In this regard, the experts have launched a wide range of research. In reference [1], Yeum (2018) proposed a new and powerful post-disaster assessment method, that is, automatic processing and analysis of large visual data. It realized the automatic extraction of interesting visual content from the collected images. In reference [2], Patterson (2018) developed a GUI wrapper that classifies structural damage based on deep learning algorithm. In this interface, any number of classifications can be selected, and the training network can be selected according to the type of task. In the research of building structure damage based on image processing, In reference [3], Tanaka (2012) introduced the concept of morphological operation into crack recognition for the first time. Its advantage is that some linear noises can be avoided from being misjudged as crack objects in the process of image noise reduction. In reference [4], Lee (2014) extracted the crack central axis and edge line of the decomposed individual crack after de-noising the image, extracted the vertical line from the central axis, and defined the intersection distance between the vertical line and the two edge lines as the local width of the crack. However, this method has the defect that it is easy to introduce errors in searching the direction of the vertical line. In reference [5], Hernik (2019) Stang established the relationship between crack width and stiffness degradation of reinforced concrete beams in view of stress cracking type cracks, and verified it with short concrete beams. In reference [6], Lin (2017) proposed a new method for structural damage detection using deep CNN, which can automatically obtain information from low-level waveform signals instead of relying on manual marking, showing its superiority.
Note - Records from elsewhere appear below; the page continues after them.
-- ==== Sys2Proof/Laws/Memory.lean ====
section
/-! SUPPORT. The laws of memory: a read after a write, the canonical form, the checked accesses, and what
a transfer of several bytes does. -/

namespace Sys2Proof.Machine

/-! ## Cells -/

@[simp] theorem Memory.read_nil (c : Config) (a : Nat) : Memory.read c [] a = resetByte c a := rfl

theorem Memory.wf_nil (c : Config) : Memory.wf c [] := by simp [Memory.wf]

theorem Memory.wf_tail {c : Config} {p : Host.Cell} {m : Memory} (h : Memory.wf c (p :: m)) :
    Memory.wf c m :=
  ⟨(List.pairwise_cons.mp h.1).2, fun q hq => h.2 q (List.mem_cons_of_mem _ hq)⟩

/-- An address below every cell is unlisted. -/
theorem Memory.read_of_lt {c : Config} {m : Memory} {a : Nat} (h : ∀ p ∈ m, a < p.1) :
    Memory.read c m a = resetByte c a := by
  induction m with
  | nil => rfl
  | cons p rest ih =>
    have hp : a < p.1 := h p (by simp)
    simp only [Memory.read]
    rw [if_neg (by omega)]
    exact ih fun q hq => h q (List.mem_cons_of_mem _ hq)

theorem Memory.read_write_other {c : Config} {m : Memory} {a e : Nat} (v : Byte) (h : e ≠ a) :
    Memory.read c (Memory.write c m a v) e = Memory.read c m e := by
  induction m with
  | nil => unfold Memory.write; split <;> simp [Memory.read, h]
  | cons p rest ih =>
    obtain ⟨k, b⟩ := p
    simp only [Memory.write]
    split
    · split <;> simp [Memory.read, h]
    · split
      · next hk => subst hk; split <;> simp [Memory.read, h]
      · simp [Memory.read, ih]

theorem Memory.read_write_same {c : Config} {m : Memory} (hm : Memory.wf c m) (a : Nat) (v : Byte) :
    Memory.read c (Memory.write c m a v) a = v := by
  induction m with
  | nil => unfold Memory.write; split <;> simp_all [Memory.read]
  | cons p rest ih =>
    obtain ⟨k, b⟩ := p
    have hlt : ∀ q ∈ rest, k < q.1 := (List.pairwise_cons.mp hm.1).1
    simp only [Memory.write]
    split
    · next hak =>
      split
      · next hv =>
        rw [Memory.read_of_lt, hv]
        rintro q hq
        rcases List.mem_cons.mp hq with rfl | hq
        · exact hak
        · exact lt_trans hak (hlt q hq)
      · simp [Memory.read]
    · split
      · next hk =>
        subst hk
        split
        · next hv => rw [Memory.read_of_lt hlt, hv]
        · simp [Memory.read]
      · next hk => simp [Memory.read, hk, ih (Memory.wf_tail hm)]

theorem Memory.read_write {c : Config} {m : Memory} (hm : Memory.wf c m) (a e : Nat) (v : Byte) :
    Memory.read c (Memory.write c m a v) e = if e = a then v else Memory.read c m e := by
  split
  · next h => subst h; exact Memory.read_write_same hm e v
  · next h => exact Memory.read_write_other v h

/-- A cell of the memory after a write is the written one or was there before. -/
theorem Memory.mem_write {c : Config} {m : Memory} {a : Nat} {v : Byte} {p : Host.Cell}
    (h : p ∈ Memory.write c m a v) : (p = (a, v) ∧ v ≠ resetByte c a) ∨ p ∈ m := by
  induction m with
  | nil =>
    unfold Memory.write at h
    split at h
    · simp at h
    · next hv => simp at h; exact .inl ⟨h, hv⟩
  | cons q rest ih =>
    obtain ⟨k, b⟩ := q
    simp only [Memory.write] at h
    split at h
    · split at h
      · exact .inr h
      · next hv =>
        rcases List.mem_cons.mp h with rfl | h
        · exact .inl ⟨rfl, hv⟩
        · exact .inr h
    · split at h
      · split at h
        · exact .inr (List.mem_cons_of_mem _ h)
        · next hv =>
          rcases List.mem_cons.mp h with rfl | h
          · exact .inl ⟨rfl, hv⟩
          · exact .inr (List.mem_cons_of_mem _ h)
      · rcases List.mem_cons.mp h with rfl | h
        · exact .inr (by simp)
        · rcases ih h with h | h
          · exact .inl h
          · exact .inr (List.mem_cons_of_mem _ h)

/-- A write inside memory keeps the canonical form. -/
theorem Memory.wf_write {c : Config} {m : Memory} (hm : Memory.wf c m) {a : Nat} (ha : a < memSize)
    (v : Byte) : Memory.wf c (Memory.write c m a v) := by
  refine ⟨?_, fun p hp => ?_⟩
  · induction m with
    | nil => unfold Memory.write; split <;> simp
    | cons q rest ih =>
      obtain ⟨k, b⟩ := q
      obtain ⟨hlt, hrest⟩ := List.pairwise_cons.mp hm.1
      simp only [Memory.write]
      split
      · next hak =>
        split
        · exact hm.1
        · refine List.pairwise_cons.mpr ⟨fun p hp => ?_, hm.1⟩
          rcases List.mem_cons.mp hp with rfl | hp
          · exact hak
          · exact lt_trans hak (hlt p hp)
      · split
        · next hk =>
          subst hk
          split
          · exact hrest
          · exact List.pairwise_cons.mpr ⟨hlt, hrest⟩
        · next hnl hk =>
          refine List.pairwise_cons.mpr ⟨fun p hp => ?_, ih (Memory.wf_tail hm)⟩
          rcases Memory.mem_write hp with ⟨rfl, -⟩ | hp
          · simp; omega
          · exact hlt p hp
  · rcases Memory.mem_write hp with ⟨rfl, hv⟩ | hp
    · exact ⟨ha, hv⟩
    · exact hm.2 p hp

/-- Two canonical memories that read alike everywhere are equal data. -/
theorem Memory.ext_of_wf {c : Config} {m k : Memory} (hm : Memory.wf c m) (hk : Memory.wf c k)
    (h : ∀ a, Memory.read c m a = Memory.read c k a) : m = k := by
  induction m generalizing k with
  | nil =>
    cases k with
    | nil => rfl
    | cons q rest =>
      have := h q.1
      simp [Memory.read] at this
      exact absurd this.symm (hk.2 q (by simp)).2
  | cons p rest ih =>
    have hp := hm.2 p (by simp)
    have hlt := (List.pairwise_cons.mp hm.1).1
    cases k with
    | nil =>
      have := h p.1
      simp [Memory.read] at this
      exact absurd this hp.2
    | cons q rest' =>
      have hq := hk.2 q (by simp)
      have hlt' := (List.pairwise_cons.mp hk.1).1
      have haddr : p.1 = q.1 := by
        rcases lt_trichotomy p.1 q.1 with hpq | hpq | hpq
        · have h1 := h p.1
          rw [Memory.read_of_lt (m := q :: rest')] at h1
          · simp [Memory.read] at h1; exact absurd h1 hp.2
          · intro r hr
            rcases List.mem_cons.mp hr with rfl | hr
            · exact hpq
            · exact lt_trans hpq (hlt' r hr)
        · exact hpq
        · have h1 := h q.1
          rw [Memory.read_of_lt (m := p :: rest)] at h1
          · simp [Memory.read] at h1; exact absurd h1.symm hq.2
          · intro r hr
            rcases List.mem_cons.mp hr with rfl | hr
            · exact hpq
            · exact lt_trans hpq (hlt r hr)
      have hval : p.2 = q.2 := by
        have h1 := h p.1
        simpa [Memory.read, haddr] using h1
      have hpq : p = q := Prod.ext haddr hval
      subst hpq
      congr 1
      refine ih (Memory.wf_tail hm) (Memory.wf_tail hk) fun a => ?_
      by_cases ha : a = p.1
      · subst ha
        rw [Memory.read_of_lt hlt, Memory.read_of_lt hlt']
      · have h1 := h a
        simpa [Memory.read, ha] using h1

/-! ## The check (R220) -/

theorem progCheck_eq_none {c : Config} {a : Nat} :
    progCheck c a = none ↔ a < memSize ∧ a < c.reservedBase := by
  unfold progCheck
  split
  · simp; omega
  · split <;> simp <;> omega

theorem progCheck_of_lt {c : Config} (hc : c.WellFormed) {a : Nat} (ha : a < c.reservedBase) :
    progCheck c a = none :=
  progCheck_eq_none.mpr ⟨by unfold memSize; omega, ha⟩

theorem progCheck_outside {c : Config} {a : Nat} (ha : memSize ≤ a) :
    progCheck c a = some (.addressFault a) := if_pos ha

theorem progCheck_reserved {c : Config} {a : Nat} (hr : c.reservedBase ≤ a) (ha : a < memSize) :
    progCheck c a = some (.reservedAccess a) := by
  rw [progCheck, if_neg (by omega), if_pos hr]

/-! ## Transfers: the first failing access is the fault; with none, every byte is moved -/

theorem State.readBytes_ok (s : State) {n a : Nat} (h : ∀ k, k < n → progCheck s.cfg (a + k) = none) :
    s.readBytes n a = .ok ((List.range n).map fun k => s.byte (a + k)) := by
  induction n generalizing a with
  | zero => rfl
  | succ n ih =>
    have h0 : progCheck s.cfg a = none := h 0 (by omega)
    have hr := ih (a := a + 1) fun k hk => by simpa [Nat.add_assoc, Nat.add_comm 1] using h (k + 1) (by omega)
    simp [State.readBytes, State.memRead, h0, hr, List.range_succ_eq_map, Function.comp_def,
      Nat.add_assoc, Nat.add_comm 1]

theorem State.readBytes_error (s : State) {n a k : Nat} {f : FaultKind} (hk : k < n)
    (h : ∀ j, j < k → progCheck s.cfg (a + j) = none) (hf : progCheck s.cfg (a + k) = some f) :
    s.readBytes n a = .error f := by
  induction n generalizing a k with
  | zero => omega
  | succ n ih =>
    cases k with
    | zero => simp [State.readBytes, State.memRead, by simpa using hf]
    | succ k =>
      have h0 : progCheck s.cfg a = none := h 0 (by omega)
      have hr := ih (a := a + 1) (k := k) (by omega)
        (fun j hj => by simpa [Nat.add_assoc, Nat.add_comm 1] using h (j + 1) (by omega))
        (by simpa [Nat.add_assoc, Nat.add_comm 1] using hf)
      simp [State.readBytes, State.memRead, h0, hr]

/-- Memory with bytes stored at rising addresses. -/
def Memory.store (c : Config) (m : Memory) (a : Nat) : List Byte → Memory
  | [] => m
  | b :: bs => Memory.store c (Memory.write c m a b) (a + 1) bs

theorem State.storeBytes_eq (s : State) (a : Nat) (bs : List Byte) :
    s.storeBytes a bs = s.setMem (Memory.store s.cfg s.mem a bs) := by
  induction bs generalizing s a with
  | nil => rfl
  | cons b bs ih => simp [State.storeBytes, Memory.store, ih]

theorem State.writeBytes_ok (s : State) {a : Nat} {bs : List Byte}
    (h : ∀ k, k < bs.length → progCheck s.cfg (a + k) = none) :
    s.writeBytes a bs = .ok (s.setMem (Memory.store s.cfg s.mem a bs)) := by
  induction bs generalizing s a with
  | nil => rfl
  | cons b bs ih =>
    have h0 : progCheck s.cfg a = none := h 0 (by simp)
    have hr := ih (s := s.setByte a b) (a := a + 1) fun k hk => by
      simpa [Nat.add_assoc, Nat.add_comm 1] using h (k + 1) (by simpa using hk)
    simp [State.writeBytes, State.memWrite, h0, Memory.store] at hr ⊢
    exact hr

theorem State.writeBytes_error (s : State) {a k : Nat} {f : FaultKind} {bs : List Byte}
    (hk : k < bs.length) (h : ∀ j, j < k → progCheck s.cfg (a + j) = none)
    (hf : progCheck s.cfg (a + k) = some f) : s.writeBytes a bs = .error f := by
  induction bs generalizing s a k with
  | nil => simp at hk
  | cons b bs ih =>
    cases k with
    | zero => simp [State.writeBytes, State.memWrite, by simpa using hf]
    | succ k =>
      have h0 : progCheck s.cfg a = none := h 0 (by omega)
      have hr := ih (s := s.setByte a b) (a := a + 1) (k := k) (by simpa using hk)
        (fun j hj => by simpa [Nat.add_assoc, Nat.add_comm 1] using h (j + 1) (by omega))
        (by simpa [Nat.add_assoc, Nat.add_comm 1] using hf)
      simp [State.writeBytes, State.memWrite, h0] at hr ⊢
      exact hr

/-- Either every access passes the check or there is a first one that fails. -/
theorem accessible_or_first_fault (c : Config) (a n : Nat) :
    (∀ k, k < n → progCheck c (a + k) = none) ∨
    ∃ k f, k < n ∧ (∀ j, j < k → progCheck c (a + j) = none) ∧ progCheck c (a + k) = some f := by
  induction n with
  | zero => exact .inl fun k hk => by omega
  | succ n ih =>
    rcases ih with h | ⟨k, f, hk, h, hf⟩
    · cases hc : progCheck c (a + n) with
      | none =>
        refine .inl fun k hk => ?_
        rcases Nat.lt_succ_iff_lt_or_eq.mp hk with hk | rfl
        · exact h k hk
        · exact hc
      | some f => exact .inr ⟨n, f, by omega, h, hc⟩
    · exact .inr ⟨k, f, by omega, h, hf⟩

theorem Memory.wf_store {c : Config} {m : Memory} (hm : Memory.wf c m) {a : Nat} {bs : List Byte}
    (h : a + bs.length ≤ memSize) : Memory.wf c (Memory.store c m a bs) := by
  induction bs generalizing m a with
  | nil => exact hm
  | cons b bs ih =>
    simp only [List.length_cons] at h
    exact ih (Memory.wf_write hm (by omega) b) (by omega)

/-- What memory reads after bytes are stored. -/
theorem Memory.read_store {c : Config} {m : Memory} (hm : Memory.wf c m) {a : Nat} {bs : List Byte}
    (h : a + bs.length ≤ memSize) (e : Nat) :
    Memory.read c (Memory.store c m a bs) e =
      if a ≤ e ∧ e < a + bs.length then bs.getD (e - a) 0 else Memory.read c m e := by
  induction bs generalizing m a with
  | nil => simp [Memory.store]
  | cons b bs ih =>
    simp only [List.length_cons] at h
    rw [Memory.store, ih (Memory.wf_write hm (by omega) b) (by omega), Memory.read_write hm]
    by_cases h1 : a + 1 ≤ e ∧ e < a + 1 + bs.length
    · rw [if_pos h1, if_pos (by simp; omega)]
      obtain ⟨d, rfl⟩ : ∃ d, e = a + 1 + d := ⟨e - (a + 1), by omega⟩
      rw [show a + 1 + d - a = d + 1 by omega, show a + 1 + d - (a + 1) = d by omega]
      simp
    · rw [if_neg h1]
      by_cases h2 : e = a
      · subst h2; simp
      · rw [if_neg h2, if_neg (by simp; omega)]

/-- Outside the stored bytes memory reads as before, in canonical form or not. -/
theorem Memory.read_store_outside (c : Config) (m : Memory) {a e : Nat} {bs : List Byte}
    (h : ¬ (a ≤ e ∧ e < a + bs.length)) :
    Memory.read c (Memory.store c m a bs) e = Memory.read c m e := by
  induction bs generalizing m a with
  | nil => rfl
  | cons b bs ih =>
    simp only [List.length_cons] at h
    rw [Memory.store, ih _ (by omega), Memory.read_write_other b (by omega)]

end Sys2Proof.Machine
end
Through the collation and induction of the above related literature, it can be seen that although the existing research methods have proposed detailed methods for damage identification of building structures, there are also problems such as large errors and inaccurate processing of image noise reduction. In addition, few researches have been carried out specifically on damage of concrete building structures. Based on this, an adaptive image noise reduction algorithm is proposed in this paper, and the damage recognition of building structures is completed through the feature extraction and parameter recognition of building structure cracks. Compared with the above literature studies, the biggest feature of this study is that it proposes an adaptive image background noise reduction algorithm and presents a new crack width search strategy. Thus, the precise location and display of crack width and distribution are realized.The key contributions of this paper are presented as follows: For color RGB digital images, the background of the image is subtracted by the terminating filter, the gray image is binarized by the local threshold method, and an adaptive image noise reduction algorithm is proposed. To realize the separation of the crack object and the background in the image, this paper adopts morphological operation to eliminate the crack holes in the binary graph, and then gives the process of decomposes the complex tree or network cracks into individual cracks and numbers them. The calculation method of crack length and width is given, and the method of crack parameter adjustment based on thin lens imaging model is given. Finally, three concrete building cracks are taken as examples to verify the effectiveness of the proposed building structure damage identification method.
Image processing
For color RGB digital images, from the initial crack image to crack extraction, it is necessary to go through gray-scale, noise reduction and binarization operations. The gray-scale process is mature and does not need to be discussed again. This section mainly studies and discusses the noise reduction and binarization process after gray-scale.
Background subtraction algorithm
In the background subtraction operation, the filter of smoothing operation must be determined first, and the median filter is used in this paper. In the
Value filters are often used to filter “salt (white) and pepper (black)” type of point-like noise. Because the parameter selection of the filter will affect the effect of the image processing, for the median filter, its variable parameters include the window type and window size. In practice, the window type of the square is usually selected, and the window size is expressed as the side length of the square. This practice is followed in this paper.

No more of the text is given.